I'll go on a hunt for a better brush as well, didn't realise that I should be using synthetic, are synthetic brushes ok for oil based as well or should I keep my non-synthetic ones nice for later if I need to use any oil based paints?
 
Wilkinson's do some decent, inexpensive synthetic brushes. Bare softwood handle, nice soft bristles, and I've not had any loss from them yet.
 
Synthetic or non synthetic = Oil based

Non synthetic = Water based

If a paint is too thick it won't flow well, it'll go on poorly and it'll have reduced working times. Paint is thicker when it's cold hence heating it and preferably the working conditions will help with the finish.

If you can confirm if it's oil or water based I'll be able to give you specific advice.
 
It's water based, this one in fact

Do I need to give the first final coat I did yesterday a quick sand before doing another coat? Or that only for between primer and final coats?
 
There's your problem, waterbased are hard to work, even professional deckies find it's a learning curve. It's difficult to work into a nice finish and often doesn't lay off flat if you're not careful.

Admittedly you can't use oil based for white since VOC2010 - it all yellows in a few weeks.

What I'd say is warm it up, bucket of hot hot water and put the can inside, heat the room you're working in too if possible. If it's still quite thick considering thinning up to about 5% with water.

Give it a rub down to flatten it or you'll never get rid of the brushmarks. You should rub down and clean between each coat for the best finish, especially Satinwood which is self undercoating.
 
Water based satin wood or gloss are terrible, we have banned them on site even though we are supposed to be using them, Dulux have a new one that is supposed not to yellow and be easier to apply. Go for an oil based satin wood.
 
I've heard good things about QD but it's acrylic, water based. Mate of mine reckons it's Satura in a dulux tin because Dulux owns Sikkens.

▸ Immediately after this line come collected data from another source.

/-- Every command but HARD_RESET answers a next state, and what it does to the store is one of the changes above. -/
theorem exec_change (i : Instr) (hi : i ≠ .hardReset) (s : State) : ∃ t, exec i s = .next t ∧ StoreChange s t := by
  cases i with
  | hardReset => exact absurd rfl hi
  | initializationEnd => exact ⟨_, rfl, .kept s.initializationEnds_kept⟩
  | softReset => exact ⟨_, rfl, State.softResetMoment_change⟩
  | status l => exact ⟨_, rfl, .kept ((s.deselect_kept l).trans (State.ok_kept _ l _))⟩
  | eventsRead l => exact ⟨_, rfl, .kept ((s.deselect_kept l).trans (State.ok_kept _ l _))⟩
  | eventsMask l mask =>
    exact ⟨_, rfl, .taken_kept (fun t => (t.onLink_kept l _).trans (State.ok_kept _ l _))⟩
  | eventsClear l kinds => exact execEventsClear_change l s kinds
  | crcMode l mode => exact execCrcMode_change l s mode
  | reset l => exact ⟨_, rfl, .taken (fun _ hu _ => State.takeReset_change hu)⟩
  | faultStatus l => exact ⟨_, rfl, .taken_kept (fun t => t.ok_kept l _)⟩
  | moveInfo l slot => exact execMoveInfo_change l s slot
  | keysGet l slot track => exact execKeysGet_change l s slot track
  | moveNew l slot first last label exp => exact ⟨_, rfl, .storeEdit _⟩
  | moveSpan l slot first last exp => exact ⟨_, rfl, .storeEdit _⟩
  | moveLabel l slot label exp => exact ⟨_, rfl, .storeEdit _⟩
  | keysPut l slot track exp => exact ⟨_, rfl, .storeEdit _⟩
  | keyMarkFirst l slot track frame exp => exact ⟨_, rfl, .storeEdit _⟩
  | keyMarkLast l frame exp => exact ⟨_, rfl, .storeEdit _⟩
  | keyDrop l exp => exact ⟨_, rfl, .storeEdit _⟩
  | trackClear l slot track exp => exact ⟨_, rfl, .storeEdit _⟩
  | moveCopy l src dst exp => exact ⟨_, rfl, .storeEdit _⟩
  | moveRetire l slot exp => exact ⟨_, rfl, .storeEdit _⟩
  | moveProtect l slot exp => exact ⟨_, rfl, .storeEdit _⟩
  | moveUnprotect l slot exp => exact ⟨_, rfl, .storeEdit _⟩
  | moveCheck l slot exp => exact execMoveCheck_change l s slot exp
  | axisSet l axis rec => exact execAxisSet_change l s axis rec
  | axisGet l axis => exact execAxisGet_change l s axis
  | axisEnable l axis => exact execAxisEnable_change l s axis
  | axisDisable l axis => exact execAxisDisable_change l s axis
  | axisHome l axis => exact execAxisHome_change l s axis
  | axisPark l targets => exact execAxisPark_change l s targets
  | axisStop l axis => exact execAxisStop_change l s axis
  | passArm l args => exact execPassArm_change l s args
  | passGoStart l => exact execPassGoStart_change l s
  | passRun l => exact execPassRun_change l s
  | passHold l => exact execPassHold_change l s
  | passResume l => exact execPassResume_change l s
  | passAbort l => exact execPassAbort_change l s
  | passDisarm l => exact execPassDisarm_change l s
  | passStep l count direction => exact execPassStep_change l s count direction
  | passExpose l => exact execPassExpose_change l s
  | passStatus l => exact ⟨_, rfl, .taken_kept (fun t => t.ok_kept l _)⟩
  | clockStatus l => exact ⟨_, rfl, .taken_kept (fun t => t.ok_kept l _)⟩
  | supplySet l level action => exact execSupplySet_change l s level action
  | commandFrameRejected l bytes => exact ⟨_, rfl, State.selection_change bytes⟩
  | dataBlock l bytes => exact ⟨_, rfl, State.selection_change bytes⟩
  | endMarker l => exact ⟨_, rfl, .kept (s.endMarkerSelected_kept l)⟩
  | collectRequest l => exact ⟨_, rfl, .kept (s.collectSelected_kept l)⟩
  | linkDeselect l => exact ⟨_, rfl, .kept (s.deselect_kept l)⟩
  | dataBlockApplied => exact ⟨_, rfl, State.finishIf_change _⟩
  | keyDropEnd => exact ⟨_, rfl, State.finishIf_change _⟩
  | trackClearEnd => exact ⟨_, rfl, State.finishIf_change _⟩
  | moveCopyEnd => exact ⟨_, rfl, State.finishIf_change _⟩
  | moveRetireEnd => exact ⟨_, rfl, State.finishIf_change _⟩
  | checkEnd => exact ⟨_, rfl, .kept s.endCheck_kept⟩
  | servoTick => exact ⟨_, rfl, State.servoTick_change⟩
  | driveSettleEnd axis => exact execDriveSettleEnd_change s axis
  | putTransferTimeout l => exact ⟨_, rfl, .kept (ite_kept s _ (s.transferTimesOut_kept l))⟩
  | getTransferTimeout l => exact ⟨_, rfl, .kept (ite_kept s _ (s.transferTimesOut_kept l))⟩
  | parkEaseEnd => exact ⟨_, rfl, .kept (ite_kept s _ s.tickPark_kept)⟩
  | parkStopAtRest => exact ⟨_, rfl, .kept (ite_kept s _ s.tickPark_kept)⟩
  | approachEaseEnd => exact execApproachEaseEnd_change s
  | approachStopAtRest => exact execApproachStopAtRest_change s
  | homeBrakingAtRest axis => exact ⟨_, rfl, .kept (ite_kept s _ (s.tickHome_kept axis))⟩
  | homeFinishingAtRest axis => exact ⟨_, rfl, .kept (ite_kept s _ (s.tickHome_kept axis))⟩
  | homeStopReached axis => exact ⟨_, rfl, .kept (ite_kept s _ (s.stopReached_kept axis))⟩
  | homeTravelExceeded axis => exact ⟨_, rfl, .kept (ite_kept s _ (s.tickHome_kept axis))⟩
  | homeAbandonAtRest axis => exact ⟨_, rfl, .kept (ite_kept s _ (s.tickHome_kept axis))⟩
  | holdRampEnd => exact ⟨_, rfl, .kept (ite_kept s _ s.tickPass_kept)⟩
  | resumeRampEnd => exact ⟨_, rfl, .kept (ite_kept s _ s.tickPass_kept)⟩
  | stopRampEnd => exact ⟨_, rfl, .kept (ite_kept s _ s.tickPass_kept)⟩
  | syncLossTimeout => exact ⟨_, rfl, .kept (ite_kept s _ s.loseSync_kept)⟩
  | lockTimeout => exact ⟨_, rfl, .kept (ite_kept s _ s.loseLock_kept)⟩
  | stepEaseEnd => exact ⟨_, rfl, .kept (ite_kept s _ s.tickPass_kept)⟩
  | stepSettleEnd => exact ⟨_, rfl, .kept (ite_kept s _ s.tickPass_kept)⟩
  | exposureTimeEnd => exact execExposureTimeEnd_change s
  | exposureTimeout => exact execExposureTimeout_change s
  | cameraFrameEdge offset => exact ⟨_, rfl, .kept (s.cameraEdge_kept _)⟩
  | rollTriggerEdge => exact execRollTriggerEdge_change s
  | stepAdvanceEdge => exact execStepAdvanceEdge_change s
  | exposureDoneEdge => exact execExposureDoneEdge_change s
  | estopAssert => exact ⟨_, rfl, .kept (ite_kept_else s _ s.estopAsserted_kept)⟩
  | estopRelease => exact execEstopRelease_change s
  | supplyMonitorLow tenths => exact ⟨_, rfl, .kept (s.supplyRead_kept tenths)⟩
  | supplyMonitorOk tenths => exact ⟨_, rfl, .kept (s.supplyRead_kept tenths)⟩
  | homeSwitchAssert axis => exact ⟨_, rfl, .kept (ite_kept_else s _ (s.onAxis_kept axis _))⟩
  | homeSwitchRelease axis => exact ⟨_, rfl, .kept (ite_kept s _ (s.onAxis_kept axis _))⟩
  | encoderTransition axis positive => exact ⟨_, rfl, .kept (s.onAxis_kept axis _)⟩
  | getDataBlockSent l => exact ⟨_, rfl, .kept (s.blockSent_kept l)⟩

Oil based is useless for white these days, you get probably 3 months max before it yellows noticeably. You will always get that problem since the VOC 2010 regs messed everything up.

I use acrylics but you've got to have skill in applying them, I use floetrol to thin and condition the paint to an appropriate viscosity and use a brush dampened in floetrol to apply. You need to work fast and depending on the climate you may need to select a softer/ stiffer brush.

But I get comparable results to an oil based, for gloss though not quite the sheen of the good old days of superb oil based trade paints. When you consider it'll never yellow thought it's not really an issue.
 
When you say an appropriate viscosity what do you have in mind? At the moment its reasonably thick, should it be closer to say double cream?
 
It should flow easily from the brush and load easily into it, you shouldn't be slapping it on and spreading it out you should be using a well loaded brush to, well, paint it on.